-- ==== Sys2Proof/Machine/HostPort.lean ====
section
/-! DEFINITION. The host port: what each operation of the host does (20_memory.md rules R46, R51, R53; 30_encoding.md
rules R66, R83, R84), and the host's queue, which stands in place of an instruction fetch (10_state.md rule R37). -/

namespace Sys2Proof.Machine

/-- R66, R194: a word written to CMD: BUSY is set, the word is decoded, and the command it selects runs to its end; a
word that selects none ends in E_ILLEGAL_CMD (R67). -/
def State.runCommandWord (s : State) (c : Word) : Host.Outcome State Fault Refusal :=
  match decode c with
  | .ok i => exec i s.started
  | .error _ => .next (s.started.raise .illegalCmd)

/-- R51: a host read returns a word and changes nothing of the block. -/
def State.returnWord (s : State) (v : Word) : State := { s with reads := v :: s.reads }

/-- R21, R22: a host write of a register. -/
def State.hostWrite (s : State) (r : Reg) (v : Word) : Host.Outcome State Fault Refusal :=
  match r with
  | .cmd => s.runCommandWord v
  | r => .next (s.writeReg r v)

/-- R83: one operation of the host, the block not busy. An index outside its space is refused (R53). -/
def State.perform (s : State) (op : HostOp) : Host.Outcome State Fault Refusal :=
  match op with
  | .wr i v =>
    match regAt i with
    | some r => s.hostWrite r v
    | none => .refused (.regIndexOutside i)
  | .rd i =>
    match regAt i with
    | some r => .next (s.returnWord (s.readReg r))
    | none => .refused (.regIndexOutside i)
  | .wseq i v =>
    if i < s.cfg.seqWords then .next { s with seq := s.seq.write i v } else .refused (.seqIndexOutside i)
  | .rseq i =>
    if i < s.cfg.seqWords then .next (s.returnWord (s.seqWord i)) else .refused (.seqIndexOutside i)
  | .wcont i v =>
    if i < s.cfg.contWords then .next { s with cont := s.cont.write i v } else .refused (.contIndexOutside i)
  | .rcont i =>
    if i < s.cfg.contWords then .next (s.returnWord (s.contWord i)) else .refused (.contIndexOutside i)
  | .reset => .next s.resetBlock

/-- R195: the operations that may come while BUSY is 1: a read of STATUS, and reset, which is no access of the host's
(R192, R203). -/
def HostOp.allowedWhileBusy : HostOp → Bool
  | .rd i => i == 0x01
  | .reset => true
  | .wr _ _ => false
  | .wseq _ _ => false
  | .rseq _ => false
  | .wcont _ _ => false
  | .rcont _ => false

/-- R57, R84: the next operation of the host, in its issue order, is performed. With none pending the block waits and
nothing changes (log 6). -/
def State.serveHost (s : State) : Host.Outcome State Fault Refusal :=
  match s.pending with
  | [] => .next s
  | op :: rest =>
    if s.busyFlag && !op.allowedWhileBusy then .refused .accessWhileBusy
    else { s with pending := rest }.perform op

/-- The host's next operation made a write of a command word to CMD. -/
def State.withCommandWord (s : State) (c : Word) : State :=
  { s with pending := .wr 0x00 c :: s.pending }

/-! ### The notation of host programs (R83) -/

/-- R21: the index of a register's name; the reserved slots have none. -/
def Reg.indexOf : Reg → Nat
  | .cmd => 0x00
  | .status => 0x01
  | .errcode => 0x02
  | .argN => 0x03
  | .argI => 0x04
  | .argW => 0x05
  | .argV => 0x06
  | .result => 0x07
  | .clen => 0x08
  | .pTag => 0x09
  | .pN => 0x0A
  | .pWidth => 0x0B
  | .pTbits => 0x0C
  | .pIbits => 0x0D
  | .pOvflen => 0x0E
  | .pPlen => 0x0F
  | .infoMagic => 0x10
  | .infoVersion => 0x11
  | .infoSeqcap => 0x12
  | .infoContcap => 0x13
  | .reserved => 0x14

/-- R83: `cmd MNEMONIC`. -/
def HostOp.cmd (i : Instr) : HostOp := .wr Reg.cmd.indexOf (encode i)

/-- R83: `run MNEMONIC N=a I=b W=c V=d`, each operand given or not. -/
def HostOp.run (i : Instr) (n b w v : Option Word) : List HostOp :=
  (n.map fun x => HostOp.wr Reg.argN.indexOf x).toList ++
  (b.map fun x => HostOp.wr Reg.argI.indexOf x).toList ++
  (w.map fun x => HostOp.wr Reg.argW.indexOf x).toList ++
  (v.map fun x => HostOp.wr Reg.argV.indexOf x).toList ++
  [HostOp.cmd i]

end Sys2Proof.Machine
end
....
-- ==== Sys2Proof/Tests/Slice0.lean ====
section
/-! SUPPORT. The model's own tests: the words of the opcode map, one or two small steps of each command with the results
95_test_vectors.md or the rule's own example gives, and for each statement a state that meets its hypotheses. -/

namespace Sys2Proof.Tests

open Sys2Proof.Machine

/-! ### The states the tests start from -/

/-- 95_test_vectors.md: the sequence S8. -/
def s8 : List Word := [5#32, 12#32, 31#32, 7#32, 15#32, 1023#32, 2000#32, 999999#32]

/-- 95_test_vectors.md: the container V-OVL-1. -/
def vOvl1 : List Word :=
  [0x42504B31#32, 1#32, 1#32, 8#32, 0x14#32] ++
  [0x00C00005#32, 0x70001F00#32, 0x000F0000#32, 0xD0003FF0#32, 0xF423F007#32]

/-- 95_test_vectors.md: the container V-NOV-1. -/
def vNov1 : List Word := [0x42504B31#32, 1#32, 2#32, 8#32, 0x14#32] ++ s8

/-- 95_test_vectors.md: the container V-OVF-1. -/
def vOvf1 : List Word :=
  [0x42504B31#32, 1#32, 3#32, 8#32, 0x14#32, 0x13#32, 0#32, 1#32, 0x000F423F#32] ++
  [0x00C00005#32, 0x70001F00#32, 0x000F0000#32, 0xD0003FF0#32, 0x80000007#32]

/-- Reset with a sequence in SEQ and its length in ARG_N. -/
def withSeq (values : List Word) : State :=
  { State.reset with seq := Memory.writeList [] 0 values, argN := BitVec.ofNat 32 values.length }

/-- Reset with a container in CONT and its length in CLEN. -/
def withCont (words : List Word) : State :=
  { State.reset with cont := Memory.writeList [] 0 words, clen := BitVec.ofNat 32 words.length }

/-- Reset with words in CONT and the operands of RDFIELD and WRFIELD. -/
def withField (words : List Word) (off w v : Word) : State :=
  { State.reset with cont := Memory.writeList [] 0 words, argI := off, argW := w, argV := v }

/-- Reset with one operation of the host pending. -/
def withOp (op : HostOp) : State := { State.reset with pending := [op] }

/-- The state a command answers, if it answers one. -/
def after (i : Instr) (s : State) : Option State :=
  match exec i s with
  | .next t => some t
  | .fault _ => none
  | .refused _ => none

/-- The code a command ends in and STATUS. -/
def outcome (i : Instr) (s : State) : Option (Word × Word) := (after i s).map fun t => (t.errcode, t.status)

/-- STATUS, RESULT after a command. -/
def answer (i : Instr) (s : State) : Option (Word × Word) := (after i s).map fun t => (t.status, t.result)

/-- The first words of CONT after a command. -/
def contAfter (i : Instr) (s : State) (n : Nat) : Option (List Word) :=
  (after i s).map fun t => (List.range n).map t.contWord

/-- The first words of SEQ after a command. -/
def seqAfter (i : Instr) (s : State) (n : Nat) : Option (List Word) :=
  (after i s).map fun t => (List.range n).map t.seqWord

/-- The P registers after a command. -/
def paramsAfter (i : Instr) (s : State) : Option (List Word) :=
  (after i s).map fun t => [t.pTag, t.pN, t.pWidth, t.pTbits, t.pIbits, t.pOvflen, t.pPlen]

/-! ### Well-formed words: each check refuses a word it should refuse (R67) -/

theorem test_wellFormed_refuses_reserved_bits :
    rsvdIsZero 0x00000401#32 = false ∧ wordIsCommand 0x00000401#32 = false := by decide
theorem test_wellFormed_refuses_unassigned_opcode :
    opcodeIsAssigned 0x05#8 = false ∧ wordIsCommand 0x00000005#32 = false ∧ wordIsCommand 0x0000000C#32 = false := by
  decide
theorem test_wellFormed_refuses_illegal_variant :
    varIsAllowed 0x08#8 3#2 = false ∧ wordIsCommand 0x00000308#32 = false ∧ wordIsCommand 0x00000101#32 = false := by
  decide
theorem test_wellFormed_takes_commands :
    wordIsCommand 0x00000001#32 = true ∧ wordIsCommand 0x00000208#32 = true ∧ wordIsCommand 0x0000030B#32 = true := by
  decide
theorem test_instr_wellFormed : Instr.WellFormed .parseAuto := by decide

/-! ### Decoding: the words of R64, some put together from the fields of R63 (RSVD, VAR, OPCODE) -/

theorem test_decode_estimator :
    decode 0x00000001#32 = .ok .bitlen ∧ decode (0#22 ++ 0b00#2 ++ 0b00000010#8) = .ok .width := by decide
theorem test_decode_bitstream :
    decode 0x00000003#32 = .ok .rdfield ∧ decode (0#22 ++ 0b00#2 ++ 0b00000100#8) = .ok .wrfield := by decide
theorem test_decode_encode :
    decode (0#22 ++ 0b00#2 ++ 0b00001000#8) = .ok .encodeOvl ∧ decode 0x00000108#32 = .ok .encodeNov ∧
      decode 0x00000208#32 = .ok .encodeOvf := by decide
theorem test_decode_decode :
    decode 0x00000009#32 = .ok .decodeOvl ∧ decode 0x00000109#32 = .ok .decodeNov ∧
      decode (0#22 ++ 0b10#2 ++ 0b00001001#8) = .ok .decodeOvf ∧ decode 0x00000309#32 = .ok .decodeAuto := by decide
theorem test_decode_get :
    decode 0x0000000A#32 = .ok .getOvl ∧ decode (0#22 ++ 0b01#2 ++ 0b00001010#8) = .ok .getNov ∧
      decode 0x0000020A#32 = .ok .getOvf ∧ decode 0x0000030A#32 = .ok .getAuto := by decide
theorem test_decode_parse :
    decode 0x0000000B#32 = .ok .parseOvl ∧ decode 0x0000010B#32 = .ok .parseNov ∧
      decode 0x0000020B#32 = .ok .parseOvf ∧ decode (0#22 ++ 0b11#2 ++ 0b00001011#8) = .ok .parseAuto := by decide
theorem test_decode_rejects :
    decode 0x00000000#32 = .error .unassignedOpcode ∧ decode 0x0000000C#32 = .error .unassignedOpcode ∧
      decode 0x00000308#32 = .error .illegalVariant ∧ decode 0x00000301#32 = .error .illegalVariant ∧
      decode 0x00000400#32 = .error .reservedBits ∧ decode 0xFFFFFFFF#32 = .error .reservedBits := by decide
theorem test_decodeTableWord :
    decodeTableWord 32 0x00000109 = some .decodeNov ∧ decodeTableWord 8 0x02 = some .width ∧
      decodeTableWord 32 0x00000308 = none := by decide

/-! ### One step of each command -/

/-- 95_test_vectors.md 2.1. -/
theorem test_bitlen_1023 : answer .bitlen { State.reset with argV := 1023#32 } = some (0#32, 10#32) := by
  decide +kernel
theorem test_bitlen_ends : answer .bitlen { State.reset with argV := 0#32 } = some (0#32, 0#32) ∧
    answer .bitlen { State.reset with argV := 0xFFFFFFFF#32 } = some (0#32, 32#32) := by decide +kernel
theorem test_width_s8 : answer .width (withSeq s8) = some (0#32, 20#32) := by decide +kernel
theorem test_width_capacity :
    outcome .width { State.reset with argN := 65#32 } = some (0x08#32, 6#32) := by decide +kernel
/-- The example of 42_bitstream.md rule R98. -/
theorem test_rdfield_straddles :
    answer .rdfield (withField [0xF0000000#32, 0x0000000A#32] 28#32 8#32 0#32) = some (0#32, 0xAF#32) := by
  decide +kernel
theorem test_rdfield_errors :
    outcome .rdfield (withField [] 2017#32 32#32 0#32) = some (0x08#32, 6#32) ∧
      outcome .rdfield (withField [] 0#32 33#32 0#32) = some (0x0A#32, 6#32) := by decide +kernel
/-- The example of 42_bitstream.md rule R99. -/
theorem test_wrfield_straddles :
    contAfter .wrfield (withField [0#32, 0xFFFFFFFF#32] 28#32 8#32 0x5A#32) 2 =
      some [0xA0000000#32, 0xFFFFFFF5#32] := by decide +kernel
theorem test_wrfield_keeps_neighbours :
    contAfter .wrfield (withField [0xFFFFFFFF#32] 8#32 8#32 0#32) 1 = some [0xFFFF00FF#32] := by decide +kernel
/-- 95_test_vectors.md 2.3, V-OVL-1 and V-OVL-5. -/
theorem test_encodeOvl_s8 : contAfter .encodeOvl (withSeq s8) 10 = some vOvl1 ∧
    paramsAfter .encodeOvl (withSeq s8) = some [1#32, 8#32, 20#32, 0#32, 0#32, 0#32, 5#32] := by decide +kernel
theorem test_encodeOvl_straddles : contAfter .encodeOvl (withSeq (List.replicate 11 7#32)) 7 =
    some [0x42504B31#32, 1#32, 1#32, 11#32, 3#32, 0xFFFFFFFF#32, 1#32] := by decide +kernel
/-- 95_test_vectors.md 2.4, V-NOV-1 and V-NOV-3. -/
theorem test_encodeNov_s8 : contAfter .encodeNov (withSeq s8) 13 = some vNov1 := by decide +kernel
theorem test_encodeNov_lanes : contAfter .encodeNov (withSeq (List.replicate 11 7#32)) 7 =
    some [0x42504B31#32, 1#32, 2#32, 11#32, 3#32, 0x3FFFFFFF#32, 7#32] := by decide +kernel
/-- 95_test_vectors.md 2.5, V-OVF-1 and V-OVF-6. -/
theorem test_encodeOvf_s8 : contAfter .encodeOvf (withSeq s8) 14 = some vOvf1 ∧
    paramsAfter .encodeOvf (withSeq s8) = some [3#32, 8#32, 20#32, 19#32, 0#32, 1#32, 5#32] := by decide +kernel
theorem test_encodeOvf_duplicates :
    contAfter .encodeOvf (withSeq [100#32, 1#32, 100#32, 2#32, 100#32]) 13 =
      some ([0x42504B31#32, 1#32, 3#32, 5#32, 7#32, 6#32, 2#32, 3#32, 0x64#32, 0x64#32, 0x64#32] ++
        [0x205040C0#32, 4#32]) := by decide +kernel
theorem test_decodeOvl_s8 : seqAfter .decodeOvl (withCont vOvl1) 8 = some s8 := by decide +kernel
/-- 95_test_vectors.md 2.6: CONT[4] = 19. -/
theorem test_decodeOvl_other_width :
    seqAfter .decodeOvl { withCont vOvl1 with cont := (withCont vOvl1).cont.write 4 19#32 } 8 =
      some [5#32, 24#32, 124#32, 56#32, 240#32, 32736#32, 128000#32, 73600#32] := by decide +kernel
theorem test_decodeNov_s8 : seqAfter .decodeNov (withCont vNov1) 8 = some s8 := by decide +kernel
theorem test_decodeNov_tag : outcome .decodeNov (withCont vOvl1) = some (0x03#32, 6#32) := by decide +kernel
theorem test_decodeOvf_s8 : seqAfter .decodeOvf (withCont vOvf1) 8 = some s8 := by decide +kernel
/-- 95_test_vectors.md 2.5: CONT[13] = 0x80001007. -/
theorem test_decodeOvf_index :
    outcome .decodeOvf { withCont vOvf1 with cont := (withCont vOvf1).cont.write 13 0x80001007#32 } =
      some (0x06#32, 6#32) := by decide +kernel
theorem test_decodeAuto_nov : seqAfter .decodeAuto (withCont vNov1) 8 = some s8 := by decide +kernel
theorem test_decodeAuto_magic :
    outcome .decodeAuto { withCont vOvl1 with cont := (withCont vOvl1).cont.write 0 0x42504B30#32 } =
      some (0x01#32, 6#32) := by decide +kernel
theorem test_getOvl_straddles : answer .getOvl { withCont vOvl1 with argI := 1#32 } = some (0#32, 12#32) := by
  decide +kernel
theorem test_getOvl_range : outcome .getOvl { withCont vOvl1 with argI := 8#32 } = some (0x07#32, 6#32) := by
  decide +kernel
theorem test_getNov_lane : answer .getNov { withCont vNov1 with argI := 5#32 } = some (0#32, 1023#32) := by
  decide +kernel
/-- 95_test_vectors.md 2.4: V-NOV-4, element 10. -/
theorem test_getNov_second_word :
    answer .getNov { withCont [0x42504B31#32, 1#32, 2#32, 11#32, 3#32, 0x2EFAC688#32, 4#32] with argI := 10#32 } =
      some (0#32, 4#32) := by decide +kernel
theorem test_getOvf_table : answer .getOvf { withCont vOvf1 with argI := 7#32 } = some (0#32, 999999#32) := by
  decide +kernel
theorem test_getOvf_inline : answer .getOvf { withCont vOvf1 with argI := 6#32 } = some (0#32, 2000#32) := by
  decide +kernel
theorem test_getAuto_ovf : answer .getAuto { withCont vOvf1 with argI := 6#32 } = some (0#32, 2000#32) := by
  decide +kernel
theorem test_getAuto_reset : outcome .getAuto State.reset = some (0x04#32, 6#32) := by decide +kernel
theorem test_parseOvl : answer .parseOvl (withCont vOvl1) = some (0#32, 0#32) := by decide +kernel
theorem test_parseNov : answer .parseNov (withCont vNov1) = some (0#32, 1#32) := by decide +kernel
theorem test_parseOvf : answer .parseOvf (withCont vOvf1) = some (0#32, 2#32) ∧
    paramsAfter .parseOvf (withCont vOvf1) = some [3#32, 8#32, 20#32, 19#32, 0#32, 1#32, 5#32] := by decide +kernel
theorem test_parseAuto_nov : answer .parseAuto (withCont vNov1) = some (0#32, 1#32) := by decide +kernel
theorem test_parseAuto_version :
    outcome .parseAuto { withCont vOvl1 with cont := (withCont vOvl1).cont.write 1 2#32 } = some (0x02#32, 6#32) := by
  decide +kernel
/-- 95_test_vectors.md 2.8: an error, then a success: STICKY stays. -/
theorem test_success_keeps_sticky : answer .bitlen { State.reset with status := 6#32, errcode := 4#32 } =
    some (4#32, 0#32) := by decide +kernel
....
# Your assignment
Please tally the lines of the entries that contain the string "which" and reply with the count alone.

# Exercise response
2